A Stanza of Sunlight on the Banks of Brahmaputra
- Authors: Arnab Jan Deka and Tess Joyce
- Original title: Brahmaputrar Parot Ephanki Rhode (Assamese)
- Language: English & Assamese
- Genre: British Literature, Assamese Literature
- Publisher: Philling Books (UK), Spectrum Publications (India)
- Publication date: 31 July 2009
- Publication place: United Kingdom, India
- Media type: Print (Paperback),
- Pages: 97
- ISBN: 978-81-83440-20-2

= A Stanza of Sunlight on the Banks of Brahmaputra =

Book by Arnab Jan Deka

A Stanza of Sunlight on the Banks of Brahmaputra is the first collaborative Indo-British bilingual book of poetry in English and Assamese, under the joint authorship of novelist, short-story writer, columnist and poet Arnab Jan Deka and poet, blogger and novelist Tess Joyce. The book received international recognition from publications in both England and India. This book was first published in 2009, in both the UK and India, by Philling Books (UK) and Spectrum Publications (India).

==Background==
A Stanza of Sunlight is a collaboration between James Joyce descendant Tess Joyce and well-known Indian poet Arnab Jan Deka. The book contains some poems composed in 2009 by British poet, environmentalist and novelist Tess Joyce together with some of the early poems of Arnab Jan Deka composed during his days as a student. Later the author's literary biography was incorporated in the End Century Edition of the Academy's publication Who's Who of Indian Writers 1999.

The book's campaign focused on raising awareness of the ecological issues faced by the river, including pollution, floods and erosion, endangered species such as river dolphins, waste and pollution, and the planned construction of national and international dams on and around the river.

== Poetry ==
The book contains 24 poems by Deka and 21 poems by Joyce. Joyce's poems are translated into Assamese by Deka, while Deka's poems have been translated into English by Joyce.

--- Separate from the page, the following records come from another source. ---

/-! ### Encoding (R458) -/

/-- The 24-bit pattern that says that no value is available. -/
def noValue : List Byte := bytesBE 3 0x7FFFFF

/-- A signed 18-bit value, or none. -/
def codeField (w : Option Word) : List Byte := (w.map code24).getD noValue

/-- An unsigned 18-bit value, or none. -/
def wordField (w : Option Word) : List Byte := (w.map fun x => bytesBE 3 x.toNat).getD noValue

/-- A number confined to `n` unsigned bytes. -/
def unsignedField (n : Nat) (x : Int) : List Byte := bytesBE n (clampI 0 ((256 ^ n : Nat) - 1) x).toNat

/-- A signed number of 24 bits, or none. -/
def signedField (x : Option Int) : List Byte :=
  (x.map fun y => bytesBE 3 (BitVec.ofInt 24 (clampI (-8388608) 8388606 y)).toNat).getD noValue

/-- A count in one byte, saturating. -/
def countByte (n : Nat) : Byte := BitVec.ofNat 8 (sat 255 n)

/-- Flags as one byte. -/
def flagByte (n : Nat) : Byte := BitVec.ofNat 8 n

/-! ### What the catalogue looks at -/

/-- The ring has an L1 tail (R8): at the Dealer's Port N, or at a position strapped or answering so. -/
def State.hasTail (s : State) : Bool :=
  s.cfg.genN = .l1 || s.handPositions.any fun i => s.levelAt i 3 / 4 = 4 || (s.answerOf i).any fun a => a.l1 ≠ 0

/-- Operation outside the conditions of the single-fault guarantee (R526). -/
def State.outsideGuarantee (s : State) : Bool := 200 < s.period || s.ringHas .bist 5

/-- Position of the translator: the Dealer, or the last position, whose Port N carries the tail. -/
def State.translator (s : State) : Nat := if s.cfg.genN = .l1 then 0 else s.ring.count - 1

/-- Latest part A of the closed deal of an admitted position, SETTLING ones among them. -/
def State.shownA (s : State) (i : Nat) : Option MeldA := if s.admittedAt i then (s.pos i).nowA else none

/-- Part B of the closed deal. -/
def State.shownB (s : State) (i : Nat) : Option MeldB := if s.admittedAt i then (s.pos i).nowB else none

/-- Positions with admitted LIFELINE data (R149, R151). -/
def State.onLifeline (s : State) : Nat :=
  (s.handPositions.filter fun i => !s.admittedAt i && (s.pos i).lifeline.isSome).length

/-- State of charge of the pack in 0.01 %, published only while valid (Table 15-5). -/
def State.socField (s : State) : List Byte :=
  match s.packSoc with
  | none => [0xFF, 0xFF]
  | some q => unsignedField 2 (roundQ q)

/-- State of health of the pack in per cent: the least of the strings (R433). -/
def State.packSoh (s : State) : Byte :=
  if s.cfg.capacity.isNone then 0xFF
  else countByte ((roundQ ((s.stringList.map fun k => s.sohPercent (s.str k)).foldl (fun a b => if b < a then b else a) 110)).toNat)

/-- Sum of the string currents in A, none where one is missing. -/
def State.sumAmps (s : State) : Option Rat :=
  s.stringList.foldl (fun acc k => match acc, s.stringAmps k with
    | some a, some b => some (a + b)
    | _, _ => none) (some 0)

/-- Seconds of degraded time left. -/
def State.degradedLeft (s : State) : Int :=
  roundQ (((s.cfg.degradedMin * 60 * 32768 : Nat) : Rat) / 32768 - secondsOf s.safety.degraded)

/-- Pack services absent: the core has failed (R474). -/
def State.noServices (s : State) : Bool := !s.core

/-- PACK SUMMARY (Table 15-5). -/
def State.packSummary (s : State) : List Byte :=
  let off := s.noServices
  let closed := s.closedStrings
  dealBytes s.vehicle.closedDeal ++ [flagByte s.services.pack.code] ++
    [flagByte (flag 7 s.pins.ready + flag 6 s.keeper.lockout + flag 5 s.safety.running + flag 4 s.hasTail +
      flag 3 s.outsideGuarantee + flag 2 off + flag 1 s.nv.active.isNone + flag 0 (off || s.packSoc.isNone))] ++
    [flagByte ((closed.map fun k => 2 ^ (k - 1)).sum + (s.stringList.map fun k => 2 ^ (k + 3)).sum)] ++
    s.socField ++ unsignedField 2 (roundQ s.packBound) ++ [s.packSoh, countByte s.onLifeline] ++
    unsignedField 3 (roundQ s.packMv) ++ signedField (s.sumAmps.map fun i => roundQ (100 * i)) ++
    (if s.safety.running then unsignedField 2 s.degradedLeft else [0xFF, 0xFF]) ++
    [countByte s.admittedList.length, countByte s.ring.count] ++
    [flagByte (s.ring.period + flag 3 s.cfg.closed + flag 4 (s.ring.period ≠ s.cfg.period)), 0]

/-- LIMITS (Table 15-6); with a failed core the last limits, halved (R474). -/
def State.limitsMessage (s : State) : List Byte :=
  let off := s.noServices
  let v := s.services
  let closed := v.pack = .closed
  let f : Rat := if !closed then 0 else if off then 1 / 2 else 1
  unsignedField 3 (roundQ (100 * v.limDis * f)) ++ unsignedField 3 (roundQ (100 * v.limChg * f)) ++
    unsignedField 3 (roundQ (v.powDis * f / 10)) ++ unsignedField 3 (roundQ (v.powChg * f / 10)) ++
    [flagByte (flag 0 (s.safety.running || off) + flag 1 (!closed) + flag 2 off + flag 3 (closed && v.derated))] ++
    (if closed then [flagByte v.limStrD, flagByte v.limStrC] else [0, 0]) ++ [0]

/-- Summary word of an admitted position; the Dealer's own is the one it holds. -/
def State.summaryAt (s : State) (i : Nat) : Word :=
  if i = 0 then summaryWord s.faults else ((s.latestA i).map (·.summary)).getD 0

/-- Highest class of a position. -/
def State.classAt (s : State) (i : Nat) : Nat := (allBlocks.map fun b => wordClass (s.statusAt i b)).foldl max 0

/-- Positions in a state. -/
def State.countIn (s : State) (st : PosState) : Nat := (s.handPositions.filter fun i => (s.pos i).state = st).length

/-- Devices in strap-fault or strap-mismatch state. -/
def State.strapDevices (s : State) : Nat :=
  (if s.strapFault || s.straps.mismatch then 1 else 0) +
    (s.handPositions.filter fun i => s.admittedAt i && s.reports i (fun a => a.sfault || a.smism) fun a => a.sfault || a.smism).length

/-- FAULT STATUS (Table 15-7). -/
def State.faultStatus (s : State) : List Byte :=
  let ps := s.admittedList
  let top := (ps.map s.classAt).foldl max 0
  let bad := (ps.filter fun i => 2 ≤ s.classAt i).length
  let lost := (ps.map fun i => ((s.latestA i).map fun a => (a.states.filter fun st => st = 6 ∨ st = 7).length).getD 0).sum
  let probes := (ps.map fun i => ((s.latestB i).map fun b => (b.pstates.filter (· = 2)).length).getD 0).sum
  bytesBE 3 ((ps.map s.summaryAt).foldl (· ||| ·) 0).toNat ++ [flagByte (top * 64 + sat 63 bad), countByte s.cCount] ++
    [countByte (s.countIn .dummy), countByte (s.countIn .foreign), countByte s.strapDevices, countByte (s.countIn .late)] ++
    [countByte lost, countByte probes] ++
    [flagByte (flag 0 s.pins.faultN + flag 1 s.pins.warnN + flag 2 s.pins.lockN + flag 3 (!s.interlockClosed) + flag 4 s.keeper.demand)]

/-- Cells admitted to safety decisions with their position (Table 6-9): all but OPEN ones. -/
def State.safetyCells (s : State) : List (Nat × CellView) :=
  s.members.flatMap fun m => (m.a.view.filter fun c => c.state ≠ 7).map fun c => (m.pos, c)

/-- The first entry that no other exceeds. -/
def pickBy {α : Type} (key : α → Int) : List α → Option α
  | [] => none
  | x :: xs => some (xs.foldl (fun a b => if key a < key b then b else a) x)

/-- The higher and the lower of the codes a limit check looks at (R166). -/
def CellView.high (c : CellView) : Int := ((checkedCodes c.state c.code c.diverse).max?).getD c.code
def CellView.low (c : CellView) : Int := ((checkedCodes c.state c.code c.diverse).min?).getD c.code

/-- State of charge of an extreme cell of the string of a position (R430). -/
def State.cellSoc (s : State) (i : Nat) (high : Bool) : List Byte :=
  let v := s.str (s.stringAt i)
  if v.socInvalid then [0xFF, 0xFF] else unsignedField 2 (roundQ (if high then v.socHigh else v.socLow))

/-- CELL EXTREMES (Table 15-8). -/
def State.cellExtremes (s : State) : List Byte :=
  let cs := s.safetyCells
  let hi := pickBy (fun x => x.2.high) cs
  let lo := pickBy (fun x => -x.2.low) cs
  let total := (s.admittedList.map s.cellsAt).sum
  let place (x : Option (Nat × CellView)) : List Byte := (x.map fun y => [countByte y.1, countByte y.2.cell]).getD [0, 0]
  codeField (hi.map fun x => satCode x.2.high) ++ place hi ++ codeField (lo.map fun x => satCode x.2.low) ++ place lo ++
    codeField ((meanOf (cs.map fun x => x.2.code)).map fun m => satCode (roundQ m)) ++
    ((hi.map fun x => s.cellSoc x.1 true).getD [0xFF, 0xFF]) ++ ((lo.map fun x => s.cellSoc x.1 false).getD [0xFF, 0xFF]) ++
    [countByte (total - cs.length)]

/-- A temperature with its position and source, or no reading. -/
def tempField (x : Option (Nat × Int × Nat)) : List Byte :=
  match x with
  | some (p, c, src) => code24 (satCode c) ++ [countByte p, countByte src]
  | none => noValue ++ [0, 0xFF]

/-- TEMPERATURE EXTREMES (Table 15-9). -/
def State.tempExtremes (s : State) : List Byte :=
  let ts := s.members.flatMap fun m => m.b.temps.map fun t => (m.pos, t.1, t.2)
  let die := pickBy (fun x => x.2) (s.members.map fun m => (m.pos, codeOf m.b.die))
  tempField (pickBy (fun x => x.2.1) ts) ++ tempField (pickBy (fun x => -x.2.1) ts) ++
    (die.map fun d => [signed8 (degrees d.2), countByte d.1]).getD [0, 0]

/-- Rank of a throttle reason (R376). -/
def thrRank (w : Word) : Nat := throttleRank.findIdx (· == field w 17 14)

/-- Inserts a record behind those that rank as high or higher. -/
def insertThr (x : Nat × Word) : List (Nat × Word) → List (Nat × Word)
  | [] => [x]
  | y :: ys => if thrRank y.2 ≤ thrRank x.2 then y :: insertThr x ys else x :: y :: ys

/-- Device records of the closed deal by rank, then position. -/
def State.thrRecords (s : State) : List (Nat × Word) :=
  (s.admittedList.flatMap fun i => ((s.shownB i).map (·.thr)).getD [] |>.map fun w => (i, w)).foldl (fun acc x => insertThr x acc) []

/-- Duration of a ring-scope episode (R377). -/
def State.ringDuration (s : State) (start : Option Nat) (last : Nat) : List Byte :=
  unsignedField 2 ((start.map fun t => episodeUnits t s.now).getD last)

/-- THROTTLE (Table 15-10). -/
def State.throttleMessage (s : State) : List Byte :=
  let rs := s.thrRecords
  let show1 (x : Option (Nat × Word)) : List Byte := (x.map fun y => countByte y.1 :: bytesBE 3 y.2.toNat).getD [0, 0, 0, 0]
  [flagByte (s.ring.rthr % 16)] ++ s.ringDuration s.dealer.curEp s.dealer.curDur ++ s.ringDuration s.dealer.paceEp s.dealer.paceDur ++
    [countByte (s.admittedList.filter fun i => rs.any fun r => r.1 = i).length] ++ show1 rs[0]? ++ show1 rs[1]? ++
    bytesBE 2 (((List.range 9).map fun j => flag (j + 1) (rs.any fun r => field r.2 17 14 = j + 1)).sum)

/-- A 32-bit counter of whole units (R448). -/
def counter32 (q unit : Rat) : Nat := (q / unit).floor.toNat % 2 ^ 32

/-- ENERGY (Table 15-11). -/
def State.energyMessage (s : State) : List Byte :=
  let vs := s.stringList.map s.str
  let total (f : StringSvc → Rat) (unit : Rat) : List Byte := bytesBE 4 ((vs.map fun v => counter32 (f v) unit).sum % 2 ^ 32)
  let dis := (vs.map (·.disQ)).foldl (· + ·) 0
  total (·.chgQ) 360 ++ total (·.disQ) 360 ++ total (·.chgE) 36000 ++ total (·.disE) 36000 ++
    bytesBE 4 (s.services.jobTotal / 1000 % 2 ^ 32) ++
    (match s.capAh with
      | some c => unsignedField 3 (dis * 100 / (3600 * c * s.cfg.strings)).floor
      | none => noValue) ++ [countByte s.dealer.jobsLast]

/-! ### The rotating entries (R460) -/

/-- Entries of the rotation: position and L1 address, 0 for a native device. -/
def State.entries (s : State) : List (Nat × Nat) :=
  ((List.range s.ring.count).map fun i => (i, 0)) ++
    ((List.range 15).filter fun i => s.l1Known i || (s.dealer.l1.getD i L1Device.none).meld.isSome).map fun i => (s.translator, i + 1)

/-- Index of an entry in `Stream.visits`. -/
def visitIndex (e : Nat × Nat) : Nat := if e.2 = 0 then e.1 else 47 + e.2

/-- Cells in DISAGREE or MISMATCH. -/
def MeldA.named (a : MeldA) : List CellView := a.view.filter fun c => c.state = 5 || c.state = 6

/-- Cell fields of HAND CELLS: 18 of 3 bytes. -/
def cellFields (cs : List Word) : List Byte := (List.range 18).flatMap fun k => codeField (cs[k]?)

/-- Cells of a LIFELINE payload (R260). -/
def lifelineCodes (ws : List Word) : List Word := (ws.drop 11).take (field (pw ws 10) 13 9)

/-- Die temperature of a LIFELINE payload. -/
def lifelineDie (ws : List Word) : Word := pw ws (11 + field (pw ws 10) 13 9)

/-- LIFELINE data to publish for a position: not while it is admitted (R149). -/
def State.shownLifeline (s : State) (i : Nat) : Option LifelineData := if s.admittedAt i then none else (s.pos i).lifeline

/-- The last legacy meld of an L1 address, if VALID (R256). -/
def State.legacyMeld (s : State) (addr : Nat) : Option (List Word) :=
  ((s.dealer.l1.getD (addr - 1) L1Device.none).meld).filter fun ws => bit (pw ws 0) 3

/-- HAND CELLS (Table 15-12). -/
def State.handCells (s : State) (e : Nat × Nat) (visit : Nat) : List Byte :=
  let tail := [0, noValue.getD 0 0, noValue.getD 1 0, noValue.getD 2 0, 0, 0]
  let body : List Byte :=
    if e.2 ≠ 0 then
      match s.legacyMeld e.2 with
      | some ws => let n := field (pw ws 0) 11 8; [countByte n, 3] ++ cellFields ((ws.drop 1).take n) ++ tail
      | none => [0, 4] ++ cellFields [] ++ tail
    else
      match s.shownA e.1, s.shownLifeline e.1 with
      | some a, _ =>
        let c := (a.named)[visit % (max 1 a.named.length)]?
        [countByte a.ncell, 0] ++ cellFields a.cells ++
          (match c with
            | some x => [countByte x.cell] ++ code24 (satCode x.diverse) ++ [0, 0]
            | none => tail)
      | none, some d =>
        let cs := lifelineCodes d.payload
        [countByte cs.length, if d.stale then 2 else 1] ++ cellFields cs ++ tail
      | none, none => [countByte (if (s.printOf e.1).isEmpty && e.1 ≠ 0 then 0 else s.cellsAt e.1), 4] ++ cellFields [] ++ tail
  [countByte e.1, countByte e.2] ++ body

/-- A temperature with its source (Table 15-13). -/
def tempSource (x : Option (Int × Nat)) : List Byte :=
  match x with
  | some (c, src) => code24 (satCode c) ++ [countByte src]
  | none => noValue ++ [0xFF]

/-- Highest and lowest of some temperatures. -/
def tempPair (ts : List (Int × Nat)) : List Byte :=
  tempSource (pickBy (fun x => x.1) ts) ++ tempSource (pickBy (fun x => -x.1) ts)

/-- Cell states, two per byte. -/
def stateNibbles (sts : List Nat) : List Byte :=
  (List.range 9).map fun j => flagByte (sts.getD (2 * j) 0 * 16 + sts.getD (2 * j + 1) 0)

/-- Bytes 18 to 32 and 42 to 45 of HAND STATUS out of part B and the management section. -/
def mgtFields (b : Option MeldB) (cur : Option Word) : List Byte × List Byte :=
  let m := b.filter (·.mgt)
  let thr (i : Nat) : List Byte := (m.map fun x => bytesBE 3 (x.thr.getD i 0).toNat).getD noValue
  let fan : List Byte := match m.map (·.fan) with
    | some (some w) => bytesBE 2 (field w 15 0) ++ [countByte (field w 17 16)]
    | some none => [0x80, 0x00, 0]
    | none => [0, 0, 0]
  (codeField (b.map (·.vmod)) ++ codeField cur ++ thr 0 ++ thr 1 ++ fan,
    bytesBE 4 ((m.map fun x => x.energy.toNat).getD 0))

Both poets' themes in the book revolve around the banks of the river Brahmaputra. The poems contain both scenic, evocative, and spiritual contents, and also highlights the environmental fragility of the river and its surrounding flora and fauna. Many of the poems are set in Assam, but several are set in other locations in India such as Delhi, Meghalaya, and Noida.

==Critical reception==
Arindam Barooh wrote a review in The Assam Tribune that read "the mystical yet riveting Brahmaputra has always been the most liked metaphor in major literary works of several writers and poets, but, Arnab Deka’s and Tess Joyce’s poems have something unique to say to arouse readers’ inquisitive senses." Also noting that "the Poems are simple to read and easy to comprehend. Each of the poems is different from one another. Be its content, style of narration and imaginative aspect but, it connects and goes with the same motif."

==Preservation at London Poetry Library==
The London Poetry Library, which collects and preserves books of poetry of high literary value, has preserved A Stanza of Sunlight on the Banks of Brahmaputra in its library in London.